◆ STUDY MATERIAL ◆
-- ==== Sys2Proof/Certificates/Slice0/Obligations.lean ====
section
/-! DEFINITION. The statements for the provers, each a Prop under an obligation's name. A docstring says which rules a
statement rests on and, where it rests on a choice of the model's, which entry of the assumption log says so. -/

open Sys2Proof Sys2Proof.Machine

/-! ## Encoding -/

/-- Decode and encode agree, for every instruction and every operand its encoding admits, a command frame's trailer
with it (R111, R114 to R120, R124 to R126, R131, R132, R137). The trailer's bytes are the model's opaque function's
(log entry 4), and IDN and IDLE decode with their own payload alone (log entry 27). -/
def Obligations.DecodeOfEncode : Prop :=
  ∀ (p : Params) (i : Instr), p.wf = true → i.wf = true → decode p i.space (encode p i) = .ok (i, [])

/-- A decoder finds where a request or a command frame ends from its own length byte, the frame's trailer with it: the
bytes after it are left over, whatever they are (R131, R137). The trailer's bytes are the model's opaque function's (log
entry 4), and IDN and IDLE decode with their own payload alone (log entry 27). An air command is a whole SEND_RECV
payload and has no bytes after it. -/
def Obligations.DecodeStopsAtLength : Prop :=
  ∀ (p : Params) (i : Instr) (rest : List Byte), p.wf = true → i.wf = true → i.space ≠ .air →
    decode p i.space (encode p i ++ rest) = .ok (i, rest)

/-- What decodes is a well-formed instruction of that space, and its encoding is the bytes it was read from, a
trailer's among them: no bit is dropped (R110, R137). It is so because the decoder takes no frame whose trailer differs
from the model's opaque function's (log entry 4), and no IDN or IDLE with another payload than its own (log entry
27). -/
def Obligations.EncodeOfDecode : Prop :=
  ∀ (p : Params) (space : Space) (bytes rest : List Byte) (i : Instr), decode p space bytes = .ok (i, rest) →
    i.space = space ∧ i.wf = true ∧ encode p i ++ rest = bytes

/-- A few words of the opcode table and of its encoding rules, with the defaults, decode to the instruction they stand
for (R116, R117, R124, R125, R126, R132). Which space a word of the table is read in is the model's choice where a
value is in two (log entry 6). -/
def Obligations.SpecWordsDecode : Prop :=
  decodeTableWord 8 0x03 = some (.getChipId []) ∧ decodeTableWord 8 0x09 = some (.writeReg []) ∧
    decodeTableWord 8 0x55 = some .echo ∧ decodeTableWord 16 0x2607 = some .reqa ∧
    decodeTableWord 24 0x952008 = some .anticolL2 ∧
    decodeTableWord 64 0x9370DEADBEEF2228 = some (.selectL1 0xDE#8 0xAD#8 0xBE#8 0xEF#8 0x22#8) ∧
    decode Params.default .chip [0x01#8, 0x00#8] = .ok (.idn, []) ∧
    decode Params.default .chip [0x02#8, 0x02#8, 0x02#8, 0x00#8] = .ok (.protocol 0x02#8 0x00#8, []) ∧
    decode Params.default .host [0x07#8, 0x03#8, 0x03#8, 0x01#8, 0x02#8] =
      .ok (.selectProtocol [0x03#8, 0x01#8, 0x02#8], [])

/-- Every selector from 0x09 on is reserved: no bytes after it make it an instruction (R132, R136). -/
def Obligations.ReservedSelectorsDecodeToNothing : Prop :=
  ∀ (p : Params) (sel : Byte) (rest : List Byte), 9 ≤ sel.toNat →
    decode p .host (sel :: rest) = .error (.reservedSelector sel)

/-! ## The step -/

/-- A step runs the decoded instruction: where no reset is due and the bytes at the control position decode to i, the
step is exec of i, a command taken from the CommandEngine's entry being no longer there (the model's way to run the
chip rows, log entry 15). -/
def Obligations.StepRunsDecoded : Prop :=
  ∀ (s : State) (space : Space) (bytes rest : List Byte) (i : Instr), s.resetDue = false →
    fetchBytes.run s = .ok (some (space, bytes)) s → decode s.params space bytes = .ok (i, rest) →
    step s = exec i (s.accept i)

---

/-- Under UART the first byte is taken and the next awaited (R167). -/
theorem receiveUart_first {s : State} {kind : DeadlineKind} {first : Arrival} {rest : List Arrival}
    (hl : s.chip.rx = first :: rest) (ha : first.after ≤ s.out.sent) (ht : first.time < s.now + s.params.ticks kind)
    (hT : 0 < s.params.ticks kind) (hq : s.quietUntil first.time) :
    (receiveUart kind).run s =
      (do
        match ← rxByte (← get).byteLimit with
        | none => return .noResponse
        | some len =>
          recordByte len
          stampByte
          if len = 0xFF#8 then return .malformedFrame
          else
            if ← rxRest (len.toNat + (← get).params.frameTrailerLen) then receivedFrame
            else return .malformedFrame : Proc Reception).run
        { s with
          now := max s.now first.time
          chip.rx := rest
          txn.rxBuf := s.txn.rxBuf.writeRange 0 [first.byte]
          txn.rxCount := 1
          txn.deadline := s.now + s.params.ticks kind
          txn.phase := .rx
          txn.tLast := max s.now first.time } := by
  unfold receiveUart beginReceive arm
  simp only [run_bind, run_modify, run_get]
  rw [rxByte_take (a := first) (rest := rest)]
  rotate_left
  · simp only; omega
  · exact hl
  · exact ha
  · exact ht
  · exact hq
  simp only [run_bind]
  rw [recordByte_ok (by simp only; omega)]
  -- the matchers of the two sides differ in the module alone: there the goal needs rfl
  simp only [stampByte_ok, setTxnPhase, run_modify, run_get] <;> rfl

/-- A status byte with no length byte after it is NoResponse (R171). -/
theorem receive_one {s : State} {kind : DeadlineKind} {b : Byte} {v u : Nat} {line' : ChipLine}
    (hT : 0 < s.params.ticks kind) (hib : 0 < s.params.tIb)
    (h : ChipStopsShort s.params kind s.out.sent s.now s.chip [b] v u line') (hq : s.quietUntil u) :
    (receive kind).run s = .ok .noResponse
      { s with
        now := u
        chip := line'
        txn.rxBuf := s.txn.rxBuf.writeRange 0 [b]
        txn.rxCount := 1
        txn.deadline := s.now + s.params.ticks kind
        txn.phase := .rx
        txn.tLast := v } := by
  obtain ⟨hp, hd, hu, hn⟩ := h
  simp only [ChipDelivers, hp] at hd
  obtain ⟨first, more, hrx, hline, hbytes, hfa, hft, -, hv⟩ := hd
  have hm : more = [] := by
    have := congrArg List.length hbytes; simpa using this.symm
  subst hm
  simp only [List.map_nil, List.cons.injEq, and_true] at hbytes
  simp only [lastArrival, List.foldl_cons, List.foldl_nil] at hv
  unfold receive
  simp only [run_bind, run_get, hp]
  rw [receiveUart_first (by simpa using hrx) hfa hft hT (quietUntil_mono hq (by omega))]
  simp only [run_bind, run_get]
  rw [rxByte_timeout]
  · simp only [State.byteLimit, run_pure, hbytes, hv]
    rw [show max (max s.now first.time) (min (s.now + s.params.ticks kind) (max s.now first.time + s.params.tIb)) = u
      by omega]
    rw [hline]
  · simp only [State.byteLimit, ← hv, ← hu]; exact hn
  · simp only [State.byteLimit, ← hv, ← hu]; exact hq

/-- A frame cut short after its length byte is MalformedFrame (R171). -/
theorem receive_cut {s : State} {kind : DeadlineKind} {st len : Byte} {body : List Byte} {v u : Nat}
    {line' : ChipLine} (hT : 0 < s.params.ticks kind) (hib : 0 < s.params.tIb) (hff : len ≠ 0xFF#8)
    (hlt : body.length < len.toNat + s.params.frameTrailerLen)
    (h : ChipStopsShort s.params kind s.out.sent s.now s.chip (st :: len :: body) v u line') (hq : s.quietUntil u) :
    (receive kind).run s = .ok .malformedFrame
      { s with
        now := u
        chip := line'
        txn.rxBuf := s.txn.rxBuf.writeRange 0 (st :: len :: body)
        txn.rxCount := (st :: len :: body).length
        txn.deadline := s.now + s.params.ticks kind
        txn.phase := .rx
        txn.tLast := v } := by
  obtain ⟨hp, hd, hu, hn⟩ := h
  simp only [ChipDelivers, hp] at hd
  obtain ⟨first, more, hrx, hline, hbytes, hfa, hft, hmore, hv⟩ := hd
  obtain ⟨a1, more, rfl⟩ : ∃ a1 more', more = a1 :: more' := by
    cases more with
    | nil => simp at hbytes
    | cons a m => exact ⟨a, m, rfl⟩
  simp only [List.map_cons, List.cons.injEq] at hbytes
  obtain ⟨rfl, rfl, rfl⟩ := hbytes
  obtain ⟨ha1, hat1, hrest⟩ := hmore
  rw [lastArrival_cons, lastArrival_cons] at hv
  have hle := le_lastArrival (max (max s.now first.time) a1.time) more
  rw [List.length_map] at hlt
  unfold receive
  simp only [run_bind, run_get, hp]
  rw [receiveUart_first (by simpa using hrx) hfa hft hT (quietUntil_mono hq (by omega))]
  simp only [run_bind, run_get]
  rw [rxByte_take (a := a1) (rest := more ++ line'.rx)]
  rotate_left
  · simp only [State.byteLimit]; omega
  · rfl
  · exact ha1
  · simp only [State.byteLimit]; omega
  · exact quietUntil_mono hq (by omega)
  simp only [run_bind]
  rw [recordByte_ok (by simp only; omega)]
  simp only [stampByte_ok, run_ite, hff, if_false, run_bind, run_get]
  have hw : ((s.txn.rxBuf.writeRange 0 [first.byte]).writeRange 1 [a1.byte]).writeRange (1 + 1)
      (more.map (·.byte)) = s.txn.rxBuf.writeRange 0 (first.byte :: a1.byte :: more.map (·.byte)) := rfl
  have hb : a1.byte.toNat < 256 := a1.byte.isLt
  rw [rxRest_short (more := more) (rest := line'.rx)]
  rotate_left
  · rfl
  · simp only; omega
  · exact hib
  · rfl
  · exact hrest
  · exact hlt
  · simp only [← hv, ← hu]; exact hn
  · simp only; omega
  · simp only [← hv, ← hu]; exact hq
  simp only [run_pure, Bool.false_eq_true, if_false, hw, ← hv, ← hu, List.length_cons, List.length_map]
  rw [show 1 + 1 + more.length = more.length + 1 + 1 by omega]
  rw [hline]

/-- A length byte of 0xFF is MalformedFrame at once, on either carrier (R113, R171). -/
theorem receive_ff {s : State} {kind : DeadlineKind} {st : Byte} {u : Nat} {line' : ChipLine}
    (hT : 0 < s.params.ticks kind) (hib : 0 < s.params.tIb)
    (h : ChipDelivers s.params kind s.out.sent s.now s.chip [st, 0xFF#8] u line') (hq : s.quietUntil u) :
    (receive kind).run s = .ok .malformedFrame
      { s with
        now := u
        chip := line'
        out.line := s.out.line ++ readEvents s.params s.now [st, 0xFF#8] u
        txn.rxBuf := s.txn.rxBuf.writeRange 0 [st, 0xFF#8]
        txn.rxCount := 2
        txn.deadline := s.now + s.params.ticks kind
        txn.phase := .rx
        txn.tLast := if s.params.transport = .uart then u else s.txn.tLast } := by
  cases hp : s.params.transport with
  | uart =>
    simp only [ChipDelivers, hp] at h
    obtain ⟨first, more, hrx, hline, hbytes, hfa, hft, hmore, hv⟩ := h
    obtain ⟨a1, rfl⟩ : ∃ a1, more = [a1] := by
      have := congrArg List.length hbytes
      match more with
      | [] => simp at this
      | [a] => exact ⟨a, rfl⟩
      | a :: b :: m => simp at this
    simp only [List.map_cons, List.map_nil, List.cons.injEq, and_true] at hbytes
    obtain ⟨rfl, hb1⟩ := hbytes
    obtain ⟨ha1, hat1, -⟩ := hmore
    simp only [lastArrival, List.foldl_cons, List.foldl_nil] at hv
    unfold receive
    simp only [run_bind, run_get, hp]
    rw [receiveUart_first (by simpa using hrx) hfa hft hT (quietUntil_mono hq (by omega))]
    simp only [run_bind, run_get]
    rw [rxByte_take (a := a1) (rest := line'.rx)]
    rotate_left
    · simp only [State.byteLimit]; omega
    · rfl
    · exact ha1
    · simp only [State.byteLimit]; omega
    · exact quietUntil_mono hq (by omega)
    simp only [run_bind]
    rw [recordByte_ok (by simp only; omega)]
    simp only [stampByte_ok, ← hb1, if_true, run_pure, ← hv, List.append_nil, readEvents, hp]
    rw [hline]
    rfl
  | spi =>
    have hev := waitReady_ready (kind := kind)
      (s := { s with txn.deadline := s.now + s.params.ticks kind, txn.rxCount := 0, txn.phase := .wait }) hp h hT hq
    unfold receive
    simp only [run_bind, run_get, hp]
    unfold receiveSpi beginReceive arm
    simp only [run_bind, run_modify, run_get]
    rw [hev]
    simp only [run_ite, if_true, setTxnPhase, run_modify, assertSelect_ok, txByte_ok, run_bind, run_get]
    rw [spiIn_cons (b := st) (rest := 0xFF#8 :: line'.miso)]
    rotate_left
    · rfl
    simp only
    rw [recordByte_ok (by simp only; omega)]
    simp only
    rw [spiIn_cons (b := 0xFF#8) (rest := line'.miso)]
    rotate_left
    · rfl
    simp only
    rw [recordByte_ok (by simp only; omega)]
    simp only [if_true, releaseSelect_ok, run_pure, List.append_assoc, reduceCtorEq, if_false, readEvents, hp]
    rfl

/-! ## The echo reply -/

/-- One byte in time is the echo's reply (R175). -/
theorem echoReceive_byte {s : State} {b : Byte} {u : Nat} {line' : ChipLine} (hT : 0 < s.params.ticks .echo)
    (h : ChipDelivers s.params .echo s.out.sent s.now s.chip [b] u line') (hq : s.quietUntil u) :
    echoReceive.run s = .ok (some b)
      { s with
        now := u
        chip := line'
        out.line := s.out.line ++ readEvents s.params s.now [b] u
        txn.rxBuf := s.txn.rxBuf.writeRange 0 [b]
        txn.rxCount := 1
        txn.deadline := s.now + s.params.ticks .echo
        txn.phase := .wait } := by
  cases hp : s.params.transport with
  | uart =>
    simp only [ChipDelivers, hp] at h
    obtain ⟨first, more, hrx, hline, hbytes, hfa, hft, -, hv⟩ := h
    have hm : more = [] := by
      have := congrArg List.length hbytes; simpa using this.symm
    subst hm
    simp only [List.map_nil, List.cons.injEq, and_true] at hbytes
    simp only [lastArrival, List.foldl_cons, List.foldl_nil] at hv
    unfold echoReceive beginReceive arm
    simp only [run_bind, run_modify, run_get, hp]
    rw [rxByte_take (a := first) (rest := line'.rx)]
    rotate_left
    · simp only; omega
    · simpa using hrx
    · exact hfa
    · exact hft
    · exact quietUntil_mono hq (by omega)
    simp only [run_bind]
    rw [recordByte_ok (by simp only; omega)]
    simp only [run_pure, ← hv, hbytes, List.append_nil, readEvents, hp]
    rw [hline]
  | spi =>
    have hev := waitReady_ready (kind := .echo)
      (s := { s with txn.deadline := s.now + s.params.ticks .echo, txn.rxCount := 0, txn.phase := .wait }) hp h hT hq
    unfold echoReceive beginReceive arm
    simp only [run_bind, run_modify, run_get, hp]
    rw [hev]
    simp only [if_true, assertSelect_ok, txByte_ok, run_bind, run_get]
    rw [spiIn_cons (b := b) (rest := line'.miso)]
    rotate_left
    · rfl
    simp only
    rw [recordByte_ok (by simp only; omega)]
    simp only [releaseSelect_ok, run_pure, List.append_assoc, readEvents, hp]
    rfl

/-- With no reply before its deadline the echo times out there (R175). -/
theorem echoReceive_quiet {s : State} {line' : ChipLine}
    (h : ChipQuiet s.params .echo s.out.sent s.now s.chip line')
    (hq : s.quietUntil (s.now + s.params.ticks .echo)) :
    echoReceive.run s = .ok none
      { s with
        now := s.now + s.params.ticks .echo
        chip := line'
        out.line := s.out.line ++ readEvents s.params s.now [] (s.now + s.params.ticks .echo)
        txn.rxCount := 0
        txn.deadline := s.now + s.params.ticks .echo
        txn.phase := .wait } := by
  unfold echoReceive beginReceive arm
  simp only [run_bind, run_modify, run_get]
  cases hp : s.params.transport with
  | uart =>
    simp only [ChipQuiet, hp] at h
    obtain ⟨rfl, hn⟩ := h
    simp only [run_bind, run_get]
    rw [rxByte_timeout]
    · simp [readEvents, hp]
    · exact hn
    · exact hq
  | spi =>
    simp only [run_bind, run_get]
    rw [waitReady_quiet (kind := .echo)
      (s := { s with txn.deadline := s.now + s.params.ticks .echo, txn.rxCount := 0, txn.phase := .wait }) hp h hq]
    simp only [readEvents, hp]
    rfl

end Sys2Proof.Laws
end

◆ TASK STATEMENT ◆
Please copy, exactly and with nothing else, the lines above beginning at the line that has "i.space ≠ .air →" and ending with the line that has "trailer's among them: no".

◆ FINAL ANSWER ◆
  ∀ (p : Params) (i : Instr) (rest : List Byte), p.wf = true → i.wf = true → i.space ≠ .air →
    decode p i.space (encode p i ++ rest) = .ok (i, rest)

/-- What decodes is a well-formed instruction of that space, and its encoding is the bytes it was read from, a
trailer's among them: no bit is dropped (R110, R137). It is so because the decoder takes no frame whose trailer differs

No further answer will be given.